# StarGAN-Voice-Conversion-2

**Repository Path**: LL9527/StarGAN-Voice-Conversion-2

## Basic Information

- **Project Name**: StarGAN-Voice-Conversion-2
- **Description**: No description available
- **Primary Language**: Unknown
- **License**: Not specified
- **Default Branch**: master
- **Homepage**: None
- **GVP Project**: No

## Statistics

- **Stars**: 0
- **Forks**: 1
- **Created**: 2021-06-09
- **Last Updated**: 2021-06-09

## Categories & Tags

**Categories**: Uncategorized

**Tags**: None

## README

# StarGAN-Voice-Conversion-2

This is a pytorch implementation of the paper: [StarGAN-VC2:Rethinking Conditional Methods for StarGAN-Based Voice Conversion](https://arxiv.org/pdf/1907.12279.pdf).

**The converted voice examples are in *converted directory*. The sound quality will improve if more training epochs (~200000) are done.

**VCTK database has been used to train the model with 70 speakers. The convereted samples are a bit noisy because of VCTK data but it can be improved if other clean databases are used.

**Omitted PS in Generator network.

## [Dependencies]
- Python 3.5+
- pytorch 0.4.0+
- librosa 
- pyworld 
- tensorboardX
- scikit-learn
- tqdm


## [Usage]

### Download dataset

Download and unzip [VCTK](https://homepages.inf.ed.ac.uk/jyamagis/page3/page58/page58.html) corpus to designated directories.

```bash
mkdir ./data
wget https://datashare.is.ed.ac.uk/bitstream/handle/10283/2651/VCTK-Corpus.zip?sequence=2&isAllowed=y
unzip VCTK-Corpus.zip -d ./data
```
If the downloaded VCTK is in tar.gz, run this:

```bash
tar -xzvf VCTK-Corpus.tar.gz -C ./data
```
The data directory now looks like this:

```
data
├── vctk
│   ├── p225
│   ├── p226
│   ├── ...
│   └── p360

```

### Preprocess

Extract features (mcep, f0, ap) from each speech clip.  The features are stored as npy files.
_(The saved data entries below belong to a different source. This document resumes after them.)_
-- ==== Sys2Proof/Machine/Flags.lean ====
section
/-! DEFINITION. Quantities computed from the state and stored nowhere: the FLAGS byte (R179), the ATTN_N line (R171), the standing
conditions' bits (R182), and a record's remaining, overdraw and level band (R126, R127). -/

namespace Sys2Proof.Machine

/-- The FLAGS byte of a reply: attention pending, overrun, halted, and in GET_EVENTS replies events lost (R179). -/
def flagsByte (attention overrun halted lost : Bool) : Byte :=
  BitVec.ofNat 8 (flagsNumber [attention, overrun, halted, lost])

/-- The queue holds at least one entry (R170). -/
def State.attentionPending (s : State) : Bool := !s.events.entries.isEmpty

/-- The level of ATTN_N, `true` high: low exactly while the running part's event queue holds an entry (R171, R187). -/
def State.attnN (s : State) : Bool := !(s.running && s.attentionPending)

/-- The level HL_TX idles at while nothing is being sent: high (R173, R187). The line is idle where no reply is formed and unsent. -/
def State.txIdle (s : State) : Bool := !s.running || s.link.replies.isEmpty

/-- The standing conditions as GET_STATUS reports them (R182, section 12.4). -/
def State.standingBits (s : State) : Nat := flagsNumber (s.standing.toList.map (·.isSome))

/-- What is left of a cartridge's ink (R126). -/
def remaining (capacity used : Nat) : Nat := capacity - used

/-- What a cartridge has given beyond its capacity (R126). -/
def overdraw (capacity used : Nat) : Nat := used - capacity

/-- The permille of capacity that remains (R127). -/
def permille (capacity used : Nat) : Nat := remaining capacity used * 1000 / capacity

/-- The level band of figures under the two permille limits (R127). -/
def levelBand (low critical capacity used : Nat) : LevelBand :=
  if remaining capacity used = 0 then .empty
  else if permille capacity used ≤ critical then .critical
  else if permille capacity used ≤ low then .low
  else .ok

/-- The flags of a cartridge record that a usage write carries (R38). -/
def CartridgeRecord.flags (c : CartridgeRecord) : TagFlags := ⟨c.emptyLatch, c.refillMark⟩

/-- The usage record's flags byte: bit 0 the empty latch, bit 1 the refill mark, the others zero (R38). -/
def TagFlags.byte (f : TagFlags) : Byte := BitVec.ofNat 8 (flagsNumber [f.emptyLatch, f.refillMark])

/-- A flag set in `f` that is not among the flags of `base` (R136). -/
def TagFlags.beyond (f base : TagFlags) : Bool := (f.emptyLatch && !base.emptyLatch) || (f.refillMark && !base.refillMark)

/-- The debounced presence level that GET_STATION reports: deasserted in VACANT and SEATED (R25). -/
def StationRec.debouncedPresence (r : StationRec) : Bool := !(r.lifecycle == .vacant || r.lifecycle == .seated)

/-- The states in which a station's serial counts for the duplicate check (R13 check 4, R17). -/
def Lifecycle.holdsSerial : Lifecycle → Bool
  | .identifying | .authenticating | .active | .quarantined | .departing => true
  | .vacant | .seated | .released => false

/-- The states in which the removal timer is started by a deassertion (R21). -/
def Lifecycle.held : Lifecycle → Bool
  | .identifying | .authenticating | .active | .quarantined | .departing | .released => true
  | .vacant | .seated => false

/-- The states in which whole nanolitres go to the cartridge (R7, R119). -/
def Lifecycle.charges : Lifecycle → Bool
  | .active | .departing => true
  | .vacant | .seated | .identifying | .authenticating | .quarantined | .released => false

/-- A class that write-backs are made for (R136). -/
def TrustClass.trusted : TrustClass → Bool
  | .genuine | .refilled => true
  | .pending | .unverified => false

/-- The state of the key slot that a key index names; an index above 3 names none (R72). -/
def State.keyState (s : State) (keyIndex : Nat) : Option KeyState :=
  if h : keyIndex < 4 then some (s.store.keySlots[keyIndex]).state else none

/-- The secret that a computation may take from the slot a key index names: a LIVE slot's (R68, R72). -/
def State.liveSecret (s : State) (keyIndex : Nat) : Option Nat :=
  if h : keyIndex < 4 then
    match s.store.keySlots[keyIndex] with
    | ⟨.live, secret⟩ => secret
    | ⟨.empty, _⟩ | ⟨.revoked, _⟩ => none
  else none

/-- The value that a BUS_FAULT raise carries (R163): the count of failed recoveries; a count beyond 32 bits has no stated value. -/
def failureValue (n : Nat) : Nat := if n ≤ Config.maxNl then n else (Config.oversizeFailureCount n).toNat

end Sys2Proof.Machine
end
We also calculate the statistical characteristics for each speaker.

```
python preprocess.py
```

This process may take minutes !

The data directory now looks like this:

```
data
├── vctk (48kHz data)
│   ├── p225
│   ├── p226
│   ├── ...
│   └── p360 
├── vctk_16 (16kHz data)
│   ├── p225
│   ├── p226
│   ├── ...
│   └── p360
├── mc
│   ├── train
│   ├── test


```

### Train

```
python main.py
```


### Convert


```
convert.py --src_spk p262 --trg_spk p272 --resume_iters 210000
```


## [Network structure]

![network](https://github.com/dipjyoti92/StarGAN-Voice-Conversion-2/blob/master/network.png)


## [Reference]

* [StarGAN-VC2 paper](https://arxiv.org/pdf/1907.12279)

* [StarGAN paper](https://arxiv.org/abs/1711.09020)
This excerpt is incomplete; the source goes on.